/-- An outstanding request: `off` is where its bytes belong for the issuer; `waiting` while it waits to be sent again. -/
structure Req where
  pkt : Pkt
  issuer : Issuer
  off : Nat
  resends : Nat
  waiting : Bool
  deriving DecidableEq, Repr

/-- The two pairs (ack-to, PH_TAG) of a fragment merged in transit (R405). -/
structure Relay where
  to1 : Nat
  tag1 : Nat
  to2 : Nat
  tag2 : Nat
  deriving DecidableEq, Repr

/-- The fabric side of the module. -/
structure Fabric where
  ports : SMap Port
  rings : List Ring
  /-- RHUMB_READY has been reached (R374). -/
  ready : Bool
  nextTag : Nat
  reqs : SMap (Option Req)
  /-- Packets delivered to the module, with their port, not yet acted on. -/
  inbox : List (Nat × Pkt)
  /-- Relay table, keyed by the tag of the merged fragment. -/
  relay : SMap (Option Relay)
  /-- Deterministic mode (R388). -/
  det : Bool
  deriving DecidableEq, Repr

/-! ### Embedding tables and row updates (chapters 6 and 7) -/

/-- One table number (Table 6-2): sides of 128 bytes, empty for EMPTY; active side 0 A, 1 B, 2 none; the armed step and
generation. -/
structure CatTable where
  a : List Byte
  b : List Byte
  active : Nat
  armed : Option (Nat × Nat)
  zeroHits : Nat
  zeroSat : Bool
  deriving DecidableEq, Repr

/-- A bind slot (R167): its step, and for each table the recorded side and generation. -/
structure BindSlot where
  bound : Bool
  step : Nat
  sides : SMap (Option (Nat × Nat))
  deriving DecidableEq, Repr

/-- A row read at its owner (R180, R213): `engine` is the EBE of the own module that asks, for the stream of command `cmd`,
else the request came with `tag` from `src`; `held` once it waits at a gate. -/
structure RowReq where
  engine : Option Nat
  cmd : Nat × Nat
  src : Nat
  tag : Nat
  table : Nat
  row : Nat
  gen : Nat
  step : Nat
  pf : Bool
  held : Bool
  deriving DecidableEq, Repr

/-- A merged-row record (Table 7-2); its columns are the pairs (s, c). -/
structure MRow where
  table : Nat
  row : Nat
  count : Nat
  gen : Nat
  flags : Nat
  step : Nat
  cols : List (Nat × Nat)
  deriving DecidableEq, Repr

/-- The combiner of an EBE (R191): state 0 EMPTY, 1 OPEN, 2 POISONED; records in order of insertion. -/
structure Combiner where
  state : Nat
  step : Nat
  spilled : Bool
  keys : List MRow
  spills : List MRow
  areaBase : Nat
  areaSize : Nat
  spillBase : Nat
  spillSize : Nat
  deriving DecidableEq, Repr

/-- A PUB entry (R205): the records kept for its key, with the coordinate each came from and the first columns that it has;
outside deterministic mode one record. `offs` the places of the records, as byte offsets in the PUB; `read` when the partial
norm has read the entry (R297). -/
structure PubEntry where
  parts : List (Nat × List Nat × MRow)
  offs : List Nat
  read : Bool
  deriving DecidableEq, Repr

/-- An update pair (R205, R215): its PUB, its journal and PUB_APPLIED; `rowsDone` the places that the rows of the step being
applied have been written to, with their former bytes; `dropped` the records that the pair has dropped, as source, key of the
record and the first columns of the fragments seen (R206). -/
structure Pair where
  pubBase : Nat
  pubSize : Nat
  jBase : Nat
  jSize : Nat
  je : Nat
  applied : Nat
  applying : Bool
  entries : List PubEntry
  rowsDone : List (Nat × List Byte)
  dropped : List (Nat × (Nat × Nat × Nat × Nat) × List Nat)
  deriving DecidableEq, Repr

/-! ### Dense parameters and versions (chapter 10) -/

/-- A slot that is not EMPTY (R275): L, T, RC and XRC. -/
structure VSlot where
  low : Nat
  top : Nat
  readers : Nat
  exact : Nat
  deriving DecidableEq, Repr

/-- A parameter (R272): its entry, the template descriptor that the firmware read, its slots, and for the step being applied
its target slot (0 A, 1 B), its source slot, what has been done of it, and the places written with their former bytes. -/
structure Param where
  entry : List Byte
  td : List Byte
  a : Option VSlot
  b : Option VSlot
  target : Option Nat
  src : Nat
  inPlace : Bool
  stats : Bool
  tiles : Nat
  undo : List (Nat × List Byte)
  deriving DecidableEq, Repr

/-- A versioned read that waits at its owner (R277): of the own module's channel, or a request from another module. -/
structure ShardReq where
  chan : Option Nat
  src : Nat
  tag : Nat
  param : Nat
  version : Nat
  off : Nat
  len : Nat
  vf : Bool
  deriving DecidableEq, Repr

/-- The verdict that the module acts on (R210, R281): kind 0 APPLY, 1 CLIP, 2 SKIP; `lost` when an apply has been abandoned
beyond recovery (R219, R287). -/
structure Act where
  step : Nat
  kind : Nat
  clip : Nat
  lost : Bool
  deriving DecidableEq, Repr

/-! ### Step guard (chapter 11) -/

/-- The guard's configuration with its copy of the group (R322). -/
structure GuardCfg where
  group : Nat
  base : Nat
  ext : Nat
  root : Nat
  clip : Nat
  skip : Nat
  alert : Nat
  limit : Nat
  deriving DecidableEq, Repr

/-- The norm reduction of one step at this node (R403): contributions in order of arrival, by member index. -/
structure NormNode where
  step : Nat
  got : List (Nat × List Byte)
  deriving DecidableEq, Repr

/-- The step guard of the module (R303 to R307, R321). Verdicts newest first; `submitted` the last step submitted, `normRead`
the last step whose items the partial norm has read (R297). -/
structure Guard where
  cfg : Option GuardCfg
  submitted : Nat
  normRead : Nat
  verdicts : List (List Byte)
  computed : List (List Byte)
  abandoned : List Nat
  hold : Bool
  skipRun : Nat
  late : Bool
  norms : List NormNode
  /-- Records dropped, by step (R206). -/
  drops : SMap Nat
  deriving DecidableEq, Repr

/-! ### Collectives (chapter 14) -/

/-- A group (R386): base coordinate, extents minus one in fields of four bits, root member. -/
structure Group where
  base : Nat
  ext : Nat
  root : Nat
  deriving DecidableEq, Repr

/-- A chunk in the reduction table (R397): the values that it holds, with the member each came from. -/
structure RsEntry where
  chunk : Nat
  got : List (Nat × List Nat)
  deriving DecidableEq, Repr

/-- An open channel (R390): its command, its group as it stands, its descriptors, and the state of its operation. -/
structure Chan where
  queue : Nat
  seq : Nat
  fn : Nat
  opseq : Nat
  group : Group
  body : List Byte
  dst : List Byte
  src : List Byte
  table : List RsEntry
  /-- Closed map (R398). -/
  closed : SMap Bool
  /-- Requests without an answer. -/
  sent : List Nat
  /-- Local shares of an all-gather, or local blocks, still to come: (offset in bytes, bytes). -/
  left : List (Nat × Nat)
  /-- ALLTOALL: rows that have come from each member, and the counts they gave, plus one; BARRIER: tokens. -/
  rows : SMap Nat
  counts : SMap Nat
  tokens : List Nat
  own : Nat
  reduced : Nat
  written : Nat
  dup : Nat
  resent : Nat
  nonfin : Nat
  /-- AGATHER: what stood, in the order of the writes, where the operation has written on the own module: (local address,
  bytes), R400. -/
  undo : List (Nat × List Byte)
  deriving DecidableEq, Repr

/-! ### The whole module -/

/-- Everything the manual gives the module but its fuses. Maps hold only entries that differ from the default named in
`Sys2Proof.Machine` by the definition of the same stem (`tally0` for tallies, `mailbox0` for mailboxes, and so on). -/
structure Dev where
  /-- Device memory by local address (R29); an unlisted byte reads as 0. -/
  mem : SMap Byte
  /-- Side-band by line number; none for a line not written since power-on. -/
  side : SMap (Option SideBand)
  pow : Power
  sx : Sextant
  log : Logbook
  lg : Ledger
  flash : Flash
  fw : Firmware
  sec : Security
  int : Integrity
  host : HostIf
  out : Outputs
  /-- Mailboxes 0 to 15 and the MCTP channel 16. -/
  mbox : SMap Mailbox
  /-- MCTP endpoint ID (R474). -/
  eid : Byte
  /-- Every 48-bit performance counter, keyed by the numbers of Machine/Ops.lean. -/
  pcs : SMap Pc
  /-- NUM_FLAGS of each engine, keyed DE_CLASS * 32 + instance (R48). -/
  numFlags : SMap W32
  tallies : SMap TallyV
  handles : SMap Handle
  /-- Instruction caches, keyed engine * 16 + set, most recently used block first; SCC n is engine 224 + n. -/
  icache : SMap (List IcBlock)
  /-- Prefetch fills in flight, oldest first (R118). -/
  prefetches : List Prefetch
  /-- SCC summary slots, keyed SCC * 32 + slot. -/
  sccSlots : SMap Summ
  breaks : SMap BreakUnit
  streams : SMap (Option Stream)
  queues : SMap (Option Queue)
  /-- What commands have written, as long as a command that runs beside the writer can overlap it (R86). -/
  wrote : List Wrote
  /-- The queue last served at each priority (R151). -/
  served : SMap Nat
  objs : SMap (Option MemObj)
  regions : List Region
  pools : SMap MemPool
  plans : SMap (Option Plan)
  /-- VER_COMMITTED, VER_LAST_STEP and VER_LAST_KIND (R274): kind 0 none, 1 commit, 2 skip. -/
  verCommitted : W64
  verLastStep : W64
  verLastKind : Nat
  /-- The function that each engine instance and SCC (class 7) is assigned to, 0 the physical function (R310). -/
  rrAssign : SMap Nat
  /-- Reading Room windows, keyed function * 16 + window: base, size, flags (R311). -/
  rrWindows : SMap RrWindow
  /-- Table masks of the virtual functions: the tables whose bit is set, keyed function * 4096 + table (R313). -/
  rrTables : SMap Bool
  /-- Tally ranges of the virtual functions, keyed function * 3 + domain: first index and count (R312). -/
  rrTallies : SMap (Nat × Nat)
  /-- How many streams and commands use a bind slot, keyed as `binds` (R168). -/
  bindsInUse : SMap Nat
  fab : Fabric
  /-- The model seed (R290). -/
  seed : W64
  /-- Scale registers, keyed engine * 4096 + number (Table 2-4). -/
  scales : SMap Nat
  /-- The freeze table (R237). -/
  freeze : BitVec 256
  /-- VXE instances in uncollated mode (R265). -/
  uncollated : List Nat
  /-- The Catalog (R160) and CAT_LAST_STEP (R164). -/
  tables : SMap CatTable
  catLastStep : Nat
  /-- Bind slots, keyed function * 16 + slot (R167). -/
  binds : SMap BindSlot
  /-- HRD entries, keyed set * 8 + way (R181), and regions, base and size, keyed die * 2 + tier (R183). -/
  hrd : SMap Nat
  hrdRegions : SMap (Nat × Nat)
  /-- EBE_RANGE_POS by instance (R188). -/
  rangePos : SMap Nat
  rowReqs : List RowReq
  /-- Combiners by EBE instance (R191). -/
  combs : SMap Combiner
  /-- EBE and UPE of each update pair (R203), and PUB_MAP (R204), empty while they stand as reset makes them. -/
  pairUnits : List (Nat × Nat)
  pubMap : List Nat
  pairs : SMap Pair
  params : SMap (Option Param)
  /-- Schedules, as their segments; empty for undefined (R288). -/
  scheds : SMap (List Byte)
  staleMax : Nat
  shardReqs : List ShardReq
  /-- Dense journals by UPE: base, entries, DJE (R283). -/
  djAreas : SMap (Nat × Nat × Nat)
  act : Option Act
  guard : Guard
  groups : SMap (Option Group)
  /-- Channel areas, base and size (R390). -/
  collAreas : SMap (Nat × Nat)
  chans : SMap (Option Chan)
  /-- The model's own counter of free values: it belongs to no register of the manual. -/
  freeIdx : Nat
  /-- The model's own: the reads that fail (R412) of the records that the message in progress reads; 0 between commands. -/
  readFails : Nat
  /-- Programming operations on the fuses that the command in progress has asked for; empty between commands. -/
  burns : List Burn
  deriving DecidableEq, Repr

/-- What a mailbox message's own chapter answers: a status and reply payload, or a reply that waits for an event. -/
structure DzRes where
  dev : Dev
  status : Nat
  payload : List Byte
  wait : Option Defer
  deriving DecidableEq, Repr

/-- Reasons for which the model stops with a fault: none, since every event of the manual leaves the part in a state
the manual describes. The one constructor is raised by no command; a step that answered it would be unsafe to read as
an effect of the part. -/
inductive Fault where
  | none
  deriving DecidableEq, Repr

/-- Reasons for which the model refuses a command. -/
inductive Refusal where
  /-- The command has no meaning yet. Raised by Machine/Dispatch.lean only; safe. -/
  | notModelled (mnemonic : String)
  /-- An access of the released debug window to the memory-mapped control range, whose contents no section of the
  manual gives (R445, Table 1-7). Raised by DEBUG_WINDOW_ACCESS; safe. -/
  | controlRange
  deriving DecidableEq, Repr

/-- The machine: the module, its fuses, and the queue of the commands that wait, first in first out. -/
structure State where
  dev : Dev
  otp : Otp
  pending : List Instr
  deriving DecidableEq, Repr

/-! ### Defaults and the state after reset -/

/-- A performance counter after reset (R505). -/
def pc0 : Pc := ⟨0, false⟩
/-- A rail before its first event. -/
def rail0 : RailSt := ⟨false, false, false, false, false, false, false⟩
/-- A site before its first fix. -/
def site0 : SiteSt := ⟨false, false, false, false, false, false, false, 0⟩
/-- A cage after reset: off. -/
def cage0 : CageSt := ⟨0, false, 255, 0, false, false⟩
/-- A unit after reset (R424). -/
def unit0 : UnitSt := ⟨0, 0, 0, 0, 0, false⟩
/-- A disabled aperture (R446). -/
def aperture0 : Aperture := ⟨false, 0⟩
/-- An MSI-X entry after reset: masked, as the standard resets it. -/
def msix0 : Msix := ⟨0, 0, true, false⟩
/-- A mailbox in module reset (Tables 17-2 and 17-3): OFFLINE, free to take any sequence number. -/
def mailbox0 : Mailbox := ⟨3, 0xFFFF, 0, 0, false, true, [], 0, none, none, []⟩
/-- A tally after reset (R108). -/
def tally0 : TallyV := ⟨0, false⟩
/-- A handle with no generation (R127). -/
def handle0 : Handle := ⟨8, 0, 0, []⟩
/-- A summary slot after reset (R121). -/
def summ0 : Summ := ⟨0, 0, false⟩
/-- A break unit after reset: off. -/
def break0 : BreakUnit := ⟨0, 0, 0, 0, 0, 0, false⟩
/-- A memory's reserve after reset (R348): MEM_RESV = 1,024, taken when the placement is rebuilt. -/
def pool0 : MemPool := ⟨1024, [], [], [], [], [], [], []⟩
/-- A port before Sighting: OFF, with the credits of an empty input buffer of 64 KiB per virtual channel (R372). -/
def port0 : Port :=
  { state := 0, reason := 0, lanes := 0, retiredLanes := 0, lenCm := 0, media := 0, retrains := 0, signal := false,
    trained := false, partner := [], txSeq := 0, rxSeq := 65535, discard := false, replay := [], outq := [],
    cred0 := 1024, cred1 := 1024, owed0 := 0, owed1 := 0, tx := [], cw := 0, badAt := [], fixAt := [], retrainAt := [] }
/-- A ring of which nothing is known. -/
def ring0 : Ring := ⟨List.replicate 16 0, List.replicate 16 0, List.replicate 16 0, List.replicate 16 0⟩
/-- The fabric after reset (R388: deterministic mode is clear). -/
def Fabric.reset : Fabric := ⟨[], List.replicate 5 ring0, false, 0, [], [], [], false⟩

/-- An accumulator at stream start: VOID (R224). -/
def acc0 : Acc := ⟨false, 0, [], [], [], false, 0, 0⟩
/-- A statistics accumulator that no drain has used. -/
def gstat0 : GradStat := ⟨false, [], 0, 0, 0, 0, 0⟩
/-- A tile register at stream start: EMPTY (R251). -/
def treg0 : TileReg := ⟨false, 0, 0, 0, []⟩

══════════════════════════════

In the material above, how many lines hold the string "being"? Give the number and nothing else.

▸ **COMPLETED TASK**:
2